I’m so sorry for hurting you; I hope you know that. You’ve become family to me and when that happens my brain breaks—I’m sure you can imagine why—and I don’t know what of mine to trust. My feelings, my gut, my thoughts, my mind. I couldn’t see you anymore. I wasn’t seeing you. I was stuck in my body, in my brain, reliving the past again and again. Of course now that we’ve had some space, you’re all I can think about. I just want to talk to my best friend. Just want to hold your hand. Cuddle. Spend the night together in the same bed. Text each other.
But baby I don’t know what I want. I don’t know who I am. I almost called you the other night. Something bad happened and I was so scared—all I wanted was you. You ARE my secure base. But I couldn’t fucking do that to you. Not when I can’t be there for you in return.
Why does the timing never work out for us? Why can’t I explain my feelings to you (to myself, to anyone)? Are we truly and completely hopeless? Is the invisible string that connects us severed?
I’m so sorry I couldn’t choose you the way you’ve chosen me, again and again. It eats me alive. I hope you don’t hate me. I hope that you’re happy (but selfishly I hope that you miss me, too).

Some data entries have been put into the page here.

-- ==== Sys2Proof/Machine/Motion.lean ====
section
/-! DEFINITION. The profile unit (R98-R128): references, the move queue, gearing, stops, limits and homing, and the axis commands
with the events that act on one axis's motion. -/
namespace Sys2Proof.Machine

/-- p_ref of an axis. -/
def pRef (d : Dev) (n : Nat) : Int := ogi 64 d (ax n 0x24) 1
/-- v_ref of an axis. -/
def vRef (d : Dev) (n : Nat) : Rat := f32ToRat (ogf d (ax n 0x24) 2)
/-- a_ref of an axis. -/
def aRef (d : Dev) (n : Nat) : Rat := f32ToRat (ogf d (ax n 0x24) 3)
/-- Sets the references; v_ref and a_ref are rounded once each (R98). -/
def setRefs (d : Dev) (n : Nat) (r : Int × Rat × Rat) : Dev :=
  osf (osf (osi 64 d (ax n 0x24) 1 r.1) (ax n 0x24) 2 (f32OfRat r.2.1)) (ax n 0x24) 3 (f32OfRat r.2.2)

/-- A binary32 object as a rational. -/
def ogq (d : Dev) (idx sub : Nat) : Rat := f32ToRat (ogf d idx sub)
/-- A binary32 object in force as a rational. -/
def cgq (d : Dev) (idx sub : Nat) : Rat := f32ToRat (cgf d idx sub)

/-- The position a channel's count and accumulator stand for (R133). -/
def ChanSt.pos (p : ChanSt) : Int := p.s * 65536 + (if p.neg then -1 else 1) * (p.acc / 2 ^ 32 : Nat)

/-- The fraction of a count in the position offset of axis n; a local step axis's whole counts of it stand in S (DESIGN CHOICE, log 35). -/
def offsetFraction (d : Dev) (n : Nat) : Int := (ogi 64 d (ax n 0x24) 4).emod 65536

/-- Step position p_now of a local step axis `ticks` step ticks after the cycle start (R133, R134). -/
def stepNow (d : Dev) (n ticks : Nat) : Int := ((chan d (cg d (ax n 1) 5)).run ticks).2.pos + offsetFraction d n

/-- p_ext of an axis (R59, R61, R98, R130); a local step axis's is its step position at the control instant. -/
def axisPos (d : Dev) (n : Nat) : Int :=
  let k := kind d n
  if k = 1 || k = 2 then (srv d n).pExt
  else if k = 3 || k = 4 then (stp d n).ps
  else if k = 5 then stepNow d n 7000
  else pRef d n

/-- v_est of an axis: the loop's for a servo axis, v_ref for a stepper axis (R58, R130) and a virtual axis. -/
def axisVel (d : Dev) (n : Nat) : F32 :=
  let k := kind d n
  if k = 1 || k = 2 then ogf d (ax n 0x1B) 3 else ogf d (ax n 0x24) 2

/-- Replaces the head of the queue. -/
def setHead (d : Dev) (n : Nat) (f : QEntry → QEntry) : Dev :=
  match (mot d n).queue with
  | e :: q => setMot d n { mot d n with queue := f e :: q }
  | [] => d

/-- Chain depth of an axis running a gear entry (R113); none beyond the fuel or for a circular chain. -/
def chainDepth (d : Dev) : Nat → Nat → Option Nat
  | 0, _ => none
  | f + 1, n =>
    match activeEntry d n with
    | some e =>
      if e.mkind = 3 then some 1
      else if gearing d e.mnum then (chainDepth d f e.mnum).map (· + 1) else some 1
    | none => some 1

/-- Master position (Q48.16), velocity and acceleration of a gear entry (R113): the master's reference of this control instant,
or its position of the previous control instant advanced by one cycle. -/
def masterOf (d : Dev) (e : QEntry) : Int × Rat × Rat :=
  if e.mkind = 1 then (pRef d e.mnum, vRef d e.mnum, aRef d e.mnum)
  else
    let p := if e.mkind = 2 then (mot d e.mnum).pPrev else (pls d e.mnum).pPrev
    let v := f32ToRat (if e.mkind = 2 then (mot d e.mnum).vPrev else (pls d e.mnum).vPrev)
    (wrap 64 (p + qDisp (f32ToRat (f32OfRat (v * f32ToRat (f32c cycleT))))), v, 0)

I’ve never been good at letting go. It’s hard for me to imagine a life without you. I hope I haven’t ruined our chances entirely. I hope that when I reach out again you don’t hate me, that you’re willing to talk.
But I promise I’ll be careful with you. I love you so much, baby. I just want my best friend back, but I want to do it right.
Goodnight, tofu, I am loving you.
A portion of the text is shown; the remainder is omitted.